One of the original site search tools (I used them on my first website about 8 years ago!), Atomz offers a high level of site search results customizability, just like the paid version of Fusion Bot, but has one major draw back – it places ads on your site search results that you can’t control and can’t make money from. And just like the other tools, you can improve the reporting functionality by adding Google Analytics site search to it.

The Most Revealing Internal Site Search Insights

It’s not only that having a site search offers a great visitor experience. Just as importantly, you can actually gain valuable customer insight and intent by looking at the reporting –  which helps you improve your website even further, thus increasing the visitor experience further still. All of these revealing metrics can be found by using Google Analytics site search functionality, or by any other leading tool like Omniture SiteSearch. Here’s the best insights…

1: Top keywords that don’t match the content on your website.
If you have many site searches for keywords that are not found on your website (i.e. keywords that have zero search results), this can can mean one of two things. Firstly, it can mean that people are confused at what your website offers. Secondly, and more likely, it can reveal things that you should be offering on your website. For example, if you had a website selling just guitars, but many people were searching for keyboards, then you should probably think about starting to sell keyboards on your website too. To get an understanding of this, simply eyeball that your top searches have related items and content on your website (or you can use event tracking in Google Analytics).
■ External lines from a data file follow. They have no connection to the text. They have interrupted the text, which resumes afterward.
/-! ### What a fetch fixes to be sent -/

/-- The first five bytes of an IDLE response (R171). -/
theorem State.body_idleResponse (s : State) (m : Master) :
    (s.idleResponse m).body = [0, 0, 0,
      (if (s.noticeQueue m).queue = [] then 0 else 1) ||| (if (s.capture m).queue = [] then 0 else 2) ||| (if s.trip.state = .tripped then 4 else 0), 0] := by
  have flags : (s.idleResponse m).flagsByte =
      (if (s.noticeQueue m).queue = [] then 0 else 1) ||| (if (s.capture m).queue = [] then 0 else 2) ||| (if s.trip.state = .tripped then 4 else 0) := by
    rw [State.idleResponse, State.buildResponse_eq, Response.flagsByte]
    by_cases notices : (s.noticeQueue m).queue = []
    all_goals by_cases captures : (s.capture m).queue = []
    all_goals simp [notices, captures]
  unfold Response.body
  rw [flags]
  rfl

/-- A fetch fixes the pending response, or an IDLE response with the flags as they stand (R171, R173, R178). -/
theorem State.fetched_spec (s : State) (m : Master) :
    (∀ r, (s.port m).response = some r → (s.fetched m).bytes = r.bytes ∧ (s.fetched m).holds = true) ∧
    ((s.port m).response = none → (s.fetched m).holds = false ∧ ∃ flags : Byte,
      (s.fetched m).bytes = [0, 0, 0, flags, 0] ++ [crc8 [0, 0, 0, flags, 0]] ∧
      flags = (if (s.noticeQueue m).queue = [] then 0 else 1) ||| (if (s.capture m).queue = [] then 0 else 2) |||
        (if s.trip.state = .tripped then 4 else 0)) := by
  unfold State.fetched
  refine ⟨fun r held => ?_, fun none_held => ?_⟩
  · rw [held]; exact ⟨rfl, rfl⟩
  · rw [none_held]
    exact ⟨rfl, _, by simp only [Response.bytes, s.body_idleResponse], rfl⟩

/-! ### The classes of the bytes received -/

theorem classifySpi_of_lt_three {bytes : List Byte} (short : bytes.length < 3) : classifySpi bytes = .empty := by
  match bytes, short with
  | [], _ => rfl
  | [_], _ => rfl
  | [_, _], _ => rfl

theorem classifyFrame_aborted {code tag len : Byte} {rest : List Byte} (short : rest.length < 1 + len.toNat) :
    classifyFrame code tag len rest = .aborted := by
  rw [classifyFrame, if_neg (by omega)]

/-- Three bytes or more without the CRC byte are an aborted frame, at an SPI port as at port C (R174, R177). -/
theorem classify_of_incomplete {bytes : List Byte} (three : 3 ≤ bytes.length) (short : bytes.length < 4 + (byteAt bytes 2).toNat) :
    classifySpi bytes = .aborted ∧ classifyI2c bytes = .aborted := by
  match bytes, three with
  | code :: tag :: len :: rest, _ =>
    have rest_short : rest.length < 1 + len.toNat := by
      simp only [List.length_cons, byteAt, List.getD_cons_succ, List.getD_cons_zero] at short
      omega
    exact ⟨classifyFrame_aborted rest_short, classifyFrame_aborted rest_short⟩

theorem classifyI2c_of_short {bytes : List Byte} (short : bytes.length = 1 ∨ bytes.length = 2) : classifyI2c bytes = .aborted := by
  match bytes, short with
  | [_], _ => rfl
  | [_, _], _ => rfl

/-- The frame of a code, a tag and a payload with the CRC byte `crc`, and what follows it. -/
def frameBytes (code tag : Byte) (payload : List Byte) (crc : Byte) (extra : List Byte) : List Byte :=
  [code, tag, BitVec.ofNat 8 payload.length] ++ payload ++ [crc] ++ extra

theorem classify_frameBytes (code tag crc : Byte) (payload extra : List Byte) (few : payload.length ≤ 255) :
    classifySpi (frameBytes code tag payload crc extra) =
        .complete code tag payload (decide (crc8 ([code, tag, BitVec.ofNat 8 payload.length] ++ payload) = crc)) ∧
      classifyI2c (frameBytes code tag payload crc extra) =
        .complete code tag payload (decide (crc8 ([code, tag, BitVec.ofNat 8 payload.length] ++ payload) = crc)) := by
  have split : frameBytes code tag payload crc extra = code :: tag :: BitVec.ofNat 8 payload.length :: (payload ++ crc :: extra) := by
    simp [frameBytes]
  rw [split]
  exact ⟨classifyFrame_complete code tag crc payload extra few, classifyFrame_complete code tag crc payload extra few⟩

/-! ### The end of an SPI frame -/

/-- What a port that sends `x` holds when a frame of `n` bytes has ended, before the frame is handled (R171, R172, R174). -/
def PortRecord.exchanged (q : PortRecord) (x : Sending) (n : Nat) : PortRecord :=
  { q with
    bytesReceived := n, bytesSent := n, wire := wireBytes x.bytes n
    sending := some { x with holds := decide (x.holds = true ∧ n < x.bytes.length) }
    response := if x.holds = true ∧ x.bytes.length ≤ n then none else q.response }

theorem State.spiFinish_eq {s : State} {p : SpiPort} {x : Sending} (sending : (s.port (portMaster p)).sending = some x) (bytes : List Byte) :
    s.spiFinish p bytes =
      (((s.setPort (portMaster p) ((s.port (portMaster p)).exchanged x bytes.length)).handleFrame (portMaster p) (classifySpi bytes)).endTransfer
        (portMaster p)).setSpi p { receive := .idle, select := .high } := by
  have moved : (s.receiveBytes (portMaster p) bytes.length).sendBytes (portMaster p) bytes.length =
      s.setPort (portMaster p) ((s.port (portMaster p)).exchanged x bytes.length) := by
    have received : ({ s.port (portMaster p) with bytesReceived := bytes.length } : PortRecord).sending = some x := sending
    rw [State.sendBytes, State.receiveBytes, State.port_setPort_self, State.setPort_setPort, PortRecord.sent_of_sending received]
    rfl
  rw [State.spiFinish, moved]

/-- An end of a frame is taken once the events of the tick are. -/
theorem exec_spiFrameEnd {s : State} {p : SpiPort} (high : s.pins.resetN = .high) (bus : s.spi p = { receive := .inFrame, select := .low })
    {x : Sending} (sending : (s.settle.port (portMaster p)).sending = some x) (bytes : List Byte) :
    exec (.spiFrameEnd p bytes) s =
      .next ((((s.settle.setPort (portMaster p) ((s.settle.port (portMaster p)).exchanged x bytes.length)).handleFrame (portMaster p)
        (classifySpi bytes)).endTransfer (portMaster p)).setSpi p { receive := .idle, select := .high }) := by
  have taken : s.spiEnd p bytes = s.settle.spiFinish p bytes := by
    simp [State.spiEnd, bus, State.inReset, high]
  rw [← State.spiFinish_eq sending, ← taken]
  rfl

/-- The end of a write is taken once the events of the tick are. -/
theorem exec_i2cWriteEnd {s : State} (high : s.pins.resetN = .high) (write : s.i2c = .write) (bytes : List Byte) :
    exec (.i2cWriteEnd bytes) s =
      .next (((s.settle.setPort .c { s.settle.port .c with bytesReceived := bytes.length }).handleFrame .c (classifyI2c bytes)).setI2c .idle) := by
  have taken : s.i2cWriteEnd bytes = s.settle.i2cWriteFinish bytes := by
    rw [State.i2cWriteEnd, write]
    exact State.outside_of_high high _
  exact congrArg Host.Outcome.next taken

/-! ### The answers of a frame -/

theorem State.endTransfer_setPort (s : State) (m : Master) (q : PortRecord) :
    (s.setPort m q).endTransfer m = s.setPort m { q with sending := none } := by
  rw [State.endTransfer, State.port_setPort_self, State.setPort_setPort]

theorem State.countAbort_setPort (s : State) (m : Master) (q : PortRecord) :
    (s.setPort m q).countAbort m = s.setPort m { q with aborts := satInc q.aborts } := by
  rw [State.countAbort, State.port_setPort_self, State.setPort_setPort]

theorem State.respond_setPort (s : State) (m : Master) (q : PortRecord) (tag code : Byte) (r : Reply) :
    (s.setPort m q).respond m tag code r = s.setPort m { q with response := some (s.buildResponse m tag code r) } := by
  rw [State.respond, State.port_setPort_self, State.setPort_setPort]
  rfl

theorem State.collide_setPort (s : State) (m : Master) (q : PortRecord) (r : Response) :
    (s.setPort m q).collide m r = s.setPort m { q with response := some { r with resent := true }, collisions := satInc q.collisions } := by
  rw [State.collide, State.port_setPort_self, State.setPort_setPort]

/-- The record of a port that has answered a frame with a bad CRC: BAD_CRC, or a collision (R172). -/
def PortRecord.answeredBadCrc (q : PortRecord) (answer : Response) : PortRecord :=
  match q.response with
  | none => { q with crcErrors := satInc q.crcErrors, response := some answer }
  | some r => { q with crcErrors := satInc q.crcErrors, collisions := satInc q.collisions, response := some { r with resent := true } }

/-- The record of a port that has answered a frame with an unknown code: UNKNOWN_COMMAND, or a collision (R172, R181). -/
def PortRecord.answeredUnknown (q : PortRecord) (answer : Response) : PortRecord :=
  match q.response with
  | none => { q with response := some answer }
  | some r => { q with collisions := satInc q.collisions, response := some { r with resent := true } }

theorem PortRecord.endSending_answeredBadCrc (q : PortRecord) (answer : Response) :
    { q.answeredBadCrc answer with sending := none } = ({ q with sending := none } : PortRecord).answeredBadCrc answer := by
  unfold answeredBadCrc; cases q.response <;> rfl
2: Amount of Search Exits.
A search exit is counted as when someone does a site search, and then immediately leaves your site – no search result clicks or anything. The higher this percent of exits to searches means that users are really not too happy with the search results they found, because they left your site! This is often a good indicator that people are not finding what they are expecting to find on your website. Perhaps make it more clear on your home page what exactly users can find at your website? A great tag line can often help make this clearer too.

3: Top Pages Resulting in Search.
This metric reveals which pages that users are mostly likely to perform a search on. Therefore, it often means that there is something ‘missing’ or ‘wrong’ with the top searched on pages in question – and make good candidates for testing and improving these (except the home page, which is likely to naturally have a high percentage of site searches).

4: Top Search Trends.
Keep your eye on top keyword searches on your website as weeks go by. If you see particular keywords being searched for steadily increasing over time, think about analyzing why this trend is occuring on your website. Perhaps there is new info, product or service that people are wanting, that you should add to your website? Taking a look at Google Trends might also back up any trends revealed by your site search.

5: Search User Segmentation.
Lastly, but most importantly – after doing a site search, are your users anymore engaged/happier, spending more time on your site, or any more likely to buy/convert? By segmenting search users against average time spent, or conversion rates (even revenue or average order size!), you can find out these very things. And if you indeed find that users are more engaged/convert more/happier after doing a search, consider testing making the search box even more prominent, and drive even more site search traffic. Perhaps make it also a prominent area on the center of the home page – not just have a search box in the top right hand side of the website (incidentally, where it should be usually found).

So there we have it. If you haven’t already got a site search on your website, or aren’t doing anything with the reporting to get insights, then get to it! Your website visitors will be thanking you… and keep coming back for more! Oh, and feel free to comment – anyone else got any good site search best practices?